Forgery and Counterforgery
- Cover
- Author: Bart D. Ehrman
- Language: English
- Subject: Early Christian literature, pseudepigraphy, textual criticism
- Genre: Nonfiction
- Publisher: Oxford University Press
- Publication date: November 2012
- Publication place: United States
- Media type: Print, e-book
- Pages: 628
- ISBN: 978-0-19-992803-3
- OCLC: 825060076
- Preceded by: The Apocryphal Gospels: Texts and Translations (2011)
- Followed by: Did Jesus Exist? (2012)

= Forgery and Counterforgery =

Scholarly monograph on literary forgery in early Christianity

Forgery and Counterforgery: The Use of Literary Deceit in Early Christian Polemics is a 2012 scholarly monograph by American New Testament historian Bart D. Ehrman. It was published by Oxford University Press.

==Reception==
Robert S. Boylan's 2013 review characterized it as an in depth scholarly examination, a valued contribution and historical-critical resource. Boylan notes that while the conclusion on the Book of James being pseudopigraphic is contested, Bart allows for a framework that would interest scholars in the New Perspective on Paul.

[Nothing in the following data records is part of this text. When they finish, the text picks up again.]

-- ==== Sys2Proof/Laws/Events.lean ====
section
/-! SUPPORT. Sys2Proof/Laws/Events.lean: what the sending of events can change (the event counters, the host's queue and the wire)
and what raising a flag, completing a handle, answering a command and entering a plane state leave as it was. -/

set_option Elab.async false

namespace Sys2Proof.Machine

/-! ## Parameter writes by bits and counts -/

@[simp] theorem setParBit_pending (id b : Nat) (on : Bool) (s : State) : (setParBit id b on s).pending = s.pending := by rfl
@[simp] theorem setParBit_pins (id b : Nat) (on : Bool) (s : State) : (setParBit id b on s).pins = s.pins := by rfl
@[simp] theorem setParBit_wait (id b : Nat) (on : Bool) (s : State) : (setParBit id b on s).wait = s.wait := by rfl
@[simp] theorem setParBit_stored (id b : Nat) (on : Bool) (s : State) : (setParBit id b on s).stored = s.stored := by rfl
@[simp] theorem setParBit_planes (id b : Nat) (on : Bool) (s : State) : (setParBit id b on s).planes = s.planes := by rfl
@[simp] theorem setParBit_mods (id b : Nat) (on : Bool) (s : State) : (setParBit id b on s).mods = s.mods := by rfl
@[simp] theorem setParBit_meas (id b : Nat) (on : Bool) (s : State) : (setParBit id b on s).meas = s.meas := by rfl
@[simp] theorem setParBit_meter (id b : Nat) (on : Bool) (s : State) : (setParBit id b on s).meter = s.meter := by rfl
@[simp] theorem setParBit_rgt (id b : Nat) (on : Bool) (s : State) : (setParBit id b on s).rgt = s.rgt := by rfl
@[simp] theorem setParBit_prt (id b : Nat) (on : Bool) (s : State) : (setParBit id b on s).prt = s.prt := by rfl
@[simp] theorem setParBit_isl (id b : Nat) (on : Bool) (s : State) : (setParBit id b on s).isl = s.isl := by rfl
@[simp] theorem setParBit_host (id b : Nat) (on : Bool) (s : State) : (setParBit id b on s).host = s.host := by rfl
@[simp] theorem setParBit_txn (id b : Nat) (on : Bool) (s : State) : (setParBit id b on s).txn = s.txn := by rfl
@[simp] theorem setParBit_time (id b : Nat) (on : Bool) (s : State) : (setParBit id b on s).time = s.time := by rfl
@[simp] theorem setParBit_clk (id b : Nat) (on : Bool) (s : State) : (setParBit id b on s).clk = s.clk := by rfl
@[simp] theorem setParBit_eth0 (id b : Nat) (on : Bool) (s : State) : (setParBit id b on s).eth0 = s.eth0 := by rfl
@[simp] theorem setParBit_eth1 (id b : Nat) (on : Bool) (s : State) : (setParBit id b on s).eth1 = s.eth1 := by rfl
@[simp] theorem setParBit_replay (id b : Nat) (on : Bool) (s : State) : (setParBit id b on s).replay = s.replay := by rfl
@[simp] theorem setParBit_acq (id b : Nat) (on : Bool) (s : State) : (setParBit id b on s).acq = s.acq := by rfl
@[simp] theorem setParBit_ybus (id b : Nat) (on : Bool) (s : State) : (setParBit id b on s).ybus = s.ybus := by rfl
@[simp] theorem setParBit_cols (id b : Nat) (on : Bool) (s : State) : (setParBit id b on s).cols = s.cols := by rfl
@[simp] theorem setParBit_sums (id b : Nat) (on : Bool) (s : State) : (setParBit id b on s).sums = s.sums := by rfl
@[simp] theorem setParBit_gfm (id b : Nat) (on : Bool) (s : State) : (setParBit id b on s).gfm = s.gfm := by rfl
@[simp] theorem setParBit_msd (id b : Nat) (on : Bool) (s : State) : (setParBit id b on s).msd = s.msd := by rfl
@[simp] theorem setParBit_red (id b : Nat) (on : Bool) (s : State) : (setParBit id b on s).red = s.red := by rfl
@[simp] theorem setParBit_fw (id b : Nat) (on : Bool) (s : State) : (setParBit id b on s).fw = s.fw := by rfl
@[simp] theorem setParBit_wire (id b : Nat) (on : Bool) (s : State) : (setParBit id b on s).wire = s.wire := by rfl
@[simp] theorem setParBit_free (id b : Nat) (on : Bool) (s : State) : (setParBit id b on s).free = s.free := by rfl

@[simp] theorem setParBits_pending (id lo n v : Nat) (s : State) : (setParBits id lo n v s).pending = s.pending := by rfl
@[simp] theorem setParBits_pins (id lo n v : Nat) (s : State) : (setParBits id lo n v s).pins = s.pins := by rfl
@[simp] theorem setParBits_wait (id lo n v : Nat) (s : State) : (setParBits id lo n v s).wait = s.wait := by rfl
@[simp] theorem setParBits_stored (id lo n v : Nat) (s : State) : (setParBits id lo n v s).stored = s.stored := by rfl
@[simp] theorem setParBits_planes (id lo n v : Nat) (s : State) : (setParBits id lo n v s).planes = s.planes := by rfl
@[simp] theorem setParBits_mods (id lo n v : Nat) (s : State) : (setParBits id lo n v s).mods = s.mods := by rfl
@[simp] theorem setParBits_meas (id lo n v : Nat) (s : State) : (setParBits id lo n v s).meas = s.meas := by rfl
@[simp] theorem setParBits_meter (id lo n v : Nat) (s : State) : (setParBits id lo n v s).meter = s.meter := by rfl
@[simp] theorem setParBits_rgt (id lo n v : Nat) (s : State) : (setParBits id lo n v s).rgt = s.rgt := by rfl
@[simp] theorem setParBits_prt (id lo n v : Nat) (s : State) : (setParBits id lo n v s).prt = s.prt := by rfl
@[simp] theorem setParBits_isl (id lo n v : Nat) (s : State) : (setParBits id lo n v s).isl = s.isl := by rfl
@[simp] theorem setParBits_host (id lo n v : Nat) (s : State) : (setParBits id lo n v s).host = s.host := by rfl
@[simp] theorem setParBits_txn (id lo n v : Nat) (s : State) : (setParBits id lo n v s).txn = s.txn := by rfl
@[simp] theorem setParBits_time (id lo n v : Nat) (s : State) : (setParBits id lo n v s).time = s.time := by rfl
@[simp] theorem setParBits_clk (id lo n v : Nat) (s : State) : (setParBits id lo n v s).clk = s.clk := by rfl
@[simp] theorem setParBits_eth0 (id lo n v : Nat) (s : State) : (setParBits id lo n v s).eth0 = s.eth0 := by rfl
@[simp] theorem setParBits_eth1 (id lo n v : Nat) (s : State) : (setParBits id lo n v s).eth1 = s.eth1 := by rfl
@[simp] theorem setParBits_replay (id lo n v : Nat) (s : State) : (setParBits id lo n v s).replay = s.replay := by rfl
@[simp] theorem setParBits_acq (id lo n v : Nat) (s : State) : (setParBits id lo n v s).acq = s.acq := by rfl
@[simp] theorem setParBits_ybus (id lo n v : Nat) (s : State) : (setParBits id lo n v s).ybus = s.ybus := by rfl
@[simp] theorem setParBits_cols (id lo n v : Nat) (s : State) : (setParBits id lo n v s).cols = s.cols := by rfl
@[simp] theorem setParBits_sums (id lo n v : Nat) (s : State) : (setParBits id lo n v s).sums = s.sums := by rfl
@[simp] theorem setParBits_gfm (id lo n v : Nat) (s : State) : (setParBits id lo n v s).gfm = s.gfm := by rfl
@[simp] theorem setParBits_msd (id lo n v : Nat) (s : State) : (setParBits id lo n v s).msd = s.msd := by rfl
@[simp] theorem setParBits_red (id lo n v : Nat) (s : State) : (setParBits id lo n v s).red = s.red := by rfl
@[simp] theorem setParBits_fw (id lo n v : Nat) (s : State) : (setParBits id lo n v s).fw = s.fw := by rfl
@[simp] theorem setParBits_wire (id lo n v : Nat) (s : State) : (setParBits id lo n v s).wire = s.wire := by rfl
@[simp] theorem setParBits_free (id lo n v : Nat) (s : State) : (setParBits id lo n v s).free = s.free := by rfl

@[simp] theorem count_pending (id : Nat) (s : State) : (count id s).pending = s.pending := by rfl
@[simp] theorem count_pins (id : Nat) (s : State) : (count id s).pins = s.pins := by rfl
@[simp] theorem count_wait (id : Nat) (s : State) : (count id s).wait = s.wait := by rfl
@[simp] theorem count_stored (id : Nat) (s : State) : (count id s).stored = s.stored := by rfl
@[simp] theorem count_planes (id : Nat) (s : State) : (count id s).planes = s.planes := by rfl
@[simp] theorem count_mods (id : Nat) (s : State) : (count id s).mods = s.mods := by rfl
@[simp] theorem count_meas (id : Nat) (s : State) : (count id s).meas = s.meas := by rfl
@[simp] theorem count_meter (id : Nat) (s : State) : (count id s).meter = s.meter := by rfl
@[simp] theorem count_rgt (id : Nat) (s : State) : (count id s).rgt = s.rgt := by rfl
@[simp] theorem count_prt (id : Nat) (s : State) : (count id s).prt = s.prt := by rfl
@[simp] theorem count_isl (id : Nat) (s : State) : (count id s).isl = s.isl := by rfl
@[simp] theorem count_host (id : Nat) (s : State) : (count id s).host = s.host := by rfl
@[simp] theorem count_txn (id : Nat) (s : State) : (count id s).txn = s.txn := by rfl
@[simp] theorem count_time (id : Nat) (s : State) : (count id s).time = s.time := by rfl
@[simp] theorem count_clk (id : Nat) (s : State) : (count id s).clk = s.clk := by rfl
@[simp] theorem count_eth0 (id : Nat) (s : State) : (count id s).eth0 = s.eth0 := by rfl
@[simp] theorem count_eth1 (id : Nat) (s : State) : (count id s).eth1 = s.eth1 := by rfl
@[simp] theorem count_replay (id : Nat) (s : State) : (count id s).replay = s.replay := by rfl
@[simp] theorem count_acq (id : Nat) (s : State) : (count id s).acq = s.acq := by rfl
@[simp] theorem count_ybus (id : Nat) (s : State) : (count id s).ybus = s.ybus := by rfl
@[simp] theorem count_cols (id : Nat) (s : State) : (count id s).cols = s.cols := by rfl
@[simp] theorem count_sums (id : Nat) (s : State) : (count id s).sums = s.sums := by rfl
@[simp] theorem count_gfm (id : Nat) (s : State) : (count id s).gfm = s.gfm := by rfl
@[simp] theorem count_msd (id : Nat) (s : State) : (count id s).msd = s.msd := by rfl
@[simp] theorem count_red (id : Nat) (s : State) : (count id s).red = s.red := by rfl
@[simp] theorem count_fw (id : Nat) (s : State) : (count id s).fw = s.fw := by rfl
@[simp] theorem count_wire (id : Nat) (s : State) : (count id s).wire = s.wire := by rfl
@[simp] theorem count_free (id : Nat) (s : State) : (count id s).free = s.free := by rfl

theorem par_setParBit_other {id j : Nat} (b : Nat) (on : Bool) (s : State) (h : j ≠ id) : par (setParBit id b on s) j = par s j :=
  par_setPar_other _ _ h

theorem par_setParBits_other {id j : Nat} (lo n v : Nat) (s : State) (h : j ≠ id) : par (setParBits id lo n v s) j = par s j :=
  par_setPar_other _ _ h

theorem par_count_other {id j : Nat} (s : State) (h : j ≠ id) : par (count id s) j = par s j := par_setPar_other _ _ h

theorem par_count (id : Nat) (s : State) (h : par s id < 65535) : par (count id s) id = par s id + 1 := by
  have h1 : par s id % 65536 ≠ 65535 := by omega
  simp only [count, if_neg h1, par_setPar_same]
  omega

@[simp] theorem par_updHost (f : HostSt → HostSt) (s : State) (id : Nat) : par (updHost f s) id = par s id := rfl
@[simp] theorem par_updPrt (f : Prt → Prt) (s : State) (id : Nat) : par (updPrt f s) id = par s id := rfl
@[simp] theorem par_setLane (p : Plane) (l : Lane) (s : State) (id : Nat) : par (setLane p l s) id = par s id := rfl
@[simp] theorem par_updLane (p : Plane) (f : Lane → Lane) (s : State) (id : Nat) : par (updLane p f s) id = par s id := rfl
@[simp] theorem par_setMod (p : Plane) (m : Mod) (s : State) (id : Nat) : par (setMod p m s) id = par s id := rfl
@[simp] theorem par_updMod (p : Plane) (f : Mod → Mod) (s : State) (id : Nat) : par (updMod p f s) id = par s id := rfl
@[simp] theorem par_emit (w : Wire) (s : State) (id : Nat) : par (emit w s) id = par s id := rfl
@[simp] theorem lane_updHost (f : HostSt → HostSt) (s : State) (p : Plane) : lane (updHost f s) p = lane s p := by cases p <;> rfl
@[simp] theorem lane_updPrt (f : Prt → Prt) (s : State) (p : Plane) : lane (updPrt f s) p = lane s p := by cases p <;> rfl
@[simp] theorem lane_setPar (id v : Nat) (s : State) (p : Plane) : lane (setPar id v s) p = lane s p := by cases p <;> rfl
@[simp] theorem lane_setMod (q : Plane) (m : Mod) (s : State) (p : Plane) : lane (setMod q m s) p = lane s p := by cases p <;> rfl
@[simp] theorem lane_updMod (q : Plane) (f : Mod → Mod) (s : State) (p : Plane) : lane (updMod q f s) p = lane s p := by
  cases p <;> rfl
@[simp] theorem modr_updHost (f : HostSt → HostSt) (s : State) (p : Plane) : modr (updHost f s) p = modr s p := by cases p <;> rfl
@[simp] theorem modr_updPrt (f : Prt → Prt) (s : State) (p : Plane) : modr (updPrt f s) p = modr s p := by cases p <;> rfl
@[simp] theorem modr_setPar (id v : Nat) (s : State) (p : Plane) : modr (setPar id v s) p = modr s p := by cases p <;> rfl
@[simp] theorem modr_setLane (q : Plane) (l : Lane) (s : State) (p : Plane) : modr (setLane q l s) p = modr s p := by cases p <;> rfl
@[simp] theorem modr_updLane (q : Plane) (f : Lane → Lane) (s : State) (p : Plane) : modr (updLane q f s) p = modr s p := by
  cases p <;> rfl
@[simp] theorem lane_count (id : Nat) (s : State) (p : Plane) : lane (count id s) p = lane s p := lane_congr (by simp) p
@[simp] theorem modr_count (id : Nat) (s : State) (p : Plane) : modr (count id s) p = modr s p := modr_congr (by simp) p
@[simp] theorem lane_setParBit (id b : Nat) (on : Bool) (s : State) (p : Plane) : lane (setParBit id b on s) p = lane s p := lane_congr (by simp) p
@[simp] theorem modr_setParBit (id b : Nat) (on : Bool) (s : State) (p : Plane) : modr (setParBit id b on s) p = modr s p := modr_congr (by simp) p
@[simp] theorem lane_setParBits (id lo n v : Nat) (s : State) (p : Plane) : lane (setParBits id lo n v s) p = lane s p := lane_congr (by simp) p
@[simp] theorem modr_setParBits (id lo n v : Nat) (s : State) (p : Plane) : modr (setParBits id lo n v s) p = modr s p := modr_congr (by simp) p
@[simp] theorem lane_emit (w : Wire) (s : State) (p : Plane) : lane (emit w s) p = lane s p := lane_congr (by simp) p
@[simp] theorem modr_emit (w : Wire) (s : State) (p : Plane) : modr (emit w s) p = modr s p := modr_congr (by simp) p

The scholar David Brakke called Forgery and Counterforgery a "magisterial book [that] will stimulate new conversations about the early Christian practice of pseudonymous writing". Tony Burke, a professor at York University, found the book to be "a weighty tome" that would have been "far more accessible without the degree of background detail provided on each of the texts in the study".